Off for the Mountains.

’Tis a dull thing to travel like a mill-horse.

Queen of Corinth.

The reader knows as well as we do that, although it may be of but little consequence in point of fact, whether a spirit of romance; the love of the grand and beautiful in scenery; the suggestions or promptings of that most loveable of all lovely objects, a fascinating woman, be she friend, sweetheart, or wife; the desire for change; the want of recreation; or the necessity of a restoration and recuperation of an over-tasked physical or mental organization, or both;—whatever may be the agent that first gives birth to the wish for, or the love of travel; when the mind is thoroughly made up, and the committee of ways and means reports itself financially prepared to undertake the pleasurable task; in order to enjoy it with luxurious zest, we must resolve upon four things—first, to leave the “peck of troubles,” and a few thrown in, entirely behind; second, to have none but good, suitable, and genial-hearted companions; third, a sufficient supply of personal patience, good humor, forbearance, and creature comforts for all emergencies; and, fourth, not to be in a hurry. To these, both one and all, who have ever visited the Yo-Semite valley, we know will say—Amen.

Now as we cannot in this brief series of articles, describe all the various routes to this wonderful valley, from every village, town, and city in the State; as they are almost as numerous and as diversified as the different roads that christians seem to take for their expected heaven, and the multitudinous creeds about the way and manner of getting there, we shall content ourselves by giving the principal ones; and after we have recited the following quaint and unanswerable argument of a celebrated divine to the querulous and uncharitable members of his flock, in which we think the reader will discover a slight similarity between the position of Yo-Semite travelers, to that of the various denominations of christians; we shall then proceed to explain how and when we journied there, and who were of the party.

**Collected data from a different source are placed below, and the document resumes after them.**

-- ==== Sys2Proof/Certificates/Slice0/Obligations.lean ====
section
/-!
DEFINITION. What is claimed of the model: the completion of every command with the state it leaves, the rules of single
operations and registers, the frames, and the invariants of every step.
-/

open Sys2Proof Sys2Proof.Machine

/-- With the L-die running, a read of TXN_ALLOC gives the lowest FREE handle to the reader in STAGING, and the owner's
  writes of TXN_FREE, of a staging register, of COMMIT and of CANCEL have the effects of their rules, from every state
  of the handle that takes them; nothing else changes. That a freed and allocated handle keeps its control, time, cause,
  code and slot registers, and what a claim handle does that is cancelled, are the model's choices (log entries 83 and
  84). -/
def Obligations.TxnOwnerCommandsComplete : Prop :=
  (∀ (s : State) (m : Master) (h : Nat),
    s.opens m TXN_ALLOC = true → s.fld BSQ_STAT_STATE = 5 → allHandles.find? (fun h => s.txState h == txFree) = some h →
    exec (.txnAllocRead m .w64) s =
      .next (((s.put (TXN_STAT_STATE h) txStaging).put (TXN_CTL_OWNER h) m.num).answer h)) ∧
  (∀ (s : State) (m : Master) (h : Fin 32),
    s.opens m TXN_FREE = true → s.fld (TXN_CTL_OWNER h) = m.num → (s.txState h = txStaging ∨ s.txState h = txDone ∨
      s.txState h = txRefused) →
    exec (.txnFreeWrite m h) s = .next (((s.put (TXN_STAT_STATE h) txFree).put (TXN_CTL_OWNER h) 0).setHnd h {})) ∧
  (∀ (s : State) (m : Master) (h : Fin 32) (i : Fin 64) (v : BitVec 64),
    s.opens m TXN_FREE = true → s.fld (TXN_CTL_OWNER h) = m.num → (s.txState h = txStaging ∨ s.txState h = txDone ∨
      s.txState h = txRefused) →
    exec (.txnStagingWrite m h (.slot i) v) s =
      .next ((s.put (TXN_STAT_STATE h) txStaging).put (TXN_ITEM_ITEM h i) v.toNat)) ∧
  (∀ (s : State) (m : Master) (h : Fin 32) (v : BitVec 64),
    s.opens m TXN_FREE = true → s.fld (TXN_CTL_OWNER h) = m.num → (s.txState h = txStaging ∨ s.txState h = txDone ∨
      s.txState h = txRefused) → (TXN_CTL_COUNT h).of v ≤ 64 →
    exec (.txnStagingWrite m h .ctl v) s =
      .next ([TXN_CTL_GROUP h, TXN_CTL_ALIGN h, TXN_CTL_CLAIM h, TXN_CTL_CLAST h, TXN_CTL_MODE h, TXN_CTL_EVGT h,
        TXN_CTL_EVSEL h, TXN_CTL_COUNT h].foldl (fun t f => t.put f (f.of v)) (s.put (TXN_STAT_STATE h) txStaging))) ∧
  (∀ (s : State) (m : Master) (h : Fin 32) (v : BitVec 64),
    s.opens m TXN_FREE = true → s.fld (TXN_CTL_OWNER h) = m.num → (s.txState h = txStaging ∨ s.txState h = txDone ∨
      s.txState h = txRefused) →
    exec (.txnStagingWrite m h .time v) s =
      .next ((((s.splitWrite m (TXN_TIME h) .w64 (s.reg (TXN_TIME h)) v).1).put (TXN_STAT_STATE h) txStaging).put
        (TXN_TIME_TIME h) v.toNat)) ∧
  (∀ (s : State) (m : Master) (h : Fin 32),
    s.opens m TXN_FREE = true → s.fld (TXN_CTL_OWNER h) = m.num → s.txState h = txStaging →
    exec (.commit m h) s = .next (s.commitHandle h false)) ∧
  (∀ (s : State) (m : Master) (h : Fin 32),
    s.opens m TXN_FREE = true → s.fld (TXN_CTL_OWNER h) = m.num → (s.txState h = txWaitNotice ∨ s.txState h = txArmed) →
      (s.hnd h).noRet = false → (s.hnd h).claim = none →
    exec (.txnCancel m h) s =
      let t := s.refuseAll h istatSuperseded false
      .next { t with txn := { t.txn with claimSet := t.txn.claimSet.filter (· != h.val) } }) ∧
  (∀ (s : State) (m : Master) (h : Fin 32),
    s.opens m TXN_FREE = true → s.fld (TXN_CTL_OWNER h) = m.num → s.txState h = txApplied →
    exec (.txnCancel m h) s = .next (s.setHnd h { s.hnd h with lateCancel := true }))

An aged and charitable christian minister bad frequently experienced much painful annoyance from an unmistakable bitterness of feeling that existed between the members of his church and those of a different sect; and as this was contrary to the word and spirit of the Great Teacher, and a great stumbling block to the usefulness and happiness of the members of both denominations, he notified them that on a certain Sunday, he wished his brother minister to close his doors, as he wished to address the members of both churches at the same time, on a very important subject. This was accordingly granted him. When he ascended the pulpit, he looked affectionately at his hearers, and thus began—”My christian friends, there was a christian brother—a Presbyterian—who walked thoughtfully up to the gate of the New Jerusalem, and knocked for admittance, when an angel who was in charge, looked down from above and enquired what he wanted. ‘To come in,’ was the answer. ‘Who and what are you?’ ‘A Presbyterian.’ ‘Sit on that seat there.’ This was on the outside of the gate; and the good man feared that be had been refused admittance. Presently arrived an Episcopalian, then a Baptist, then a Methodist, and so on, until a representative of every christian sect had made his appearance; and were alike ordered to take a seat outside. Before they had long been there, a loud anthem broke forth, rolling and swelling upon the air, from the choir within; when those outside immediately joined in the chorus. ‘Oh!’ said the angel, as he opened wide the gate, ‘I did not know you by your names, but you have all learned one song, come in! come in!! The name you bear, or the way by which you came, is of little moment compared with your being able to reach it at all, or the wonders you will now behold, and the gratification you will experience.’—As you my brethren,” the good man continued, “as you expect to live peaceably and lovingly together in heaven, you had better begin to practice it on earth. I have done.”

THE START.
THE START.

As this allegorical advice needs no words of application either to the Yo-Semite traveler or the christian, in the hope that the latter will take the admonition of Captain Cuttle, “and make a note on’t,” and with an apology to the reader for the digression, we will now proceed en route.

The resident of San Francisco can have his choice of two ways for reaching Stockton; one, for the most part, overland by stage, as follows:—

Miles.
F’m S. F. to Oakland, by ferry, which is8
F’m Oakland, by stage, to San Antonio,2
San Leandro7
San Lorenzo11
Hayward’s13
Alvarado, or Union City,18
Centreville22
Mission of San Jose27
Hart’s Station30
Livermore’s34
Mountain House44
Harland’s Ferry60
French Camp66
Stockton79

Whole distance from San Francisco to Stockton, by this route, 79 miles.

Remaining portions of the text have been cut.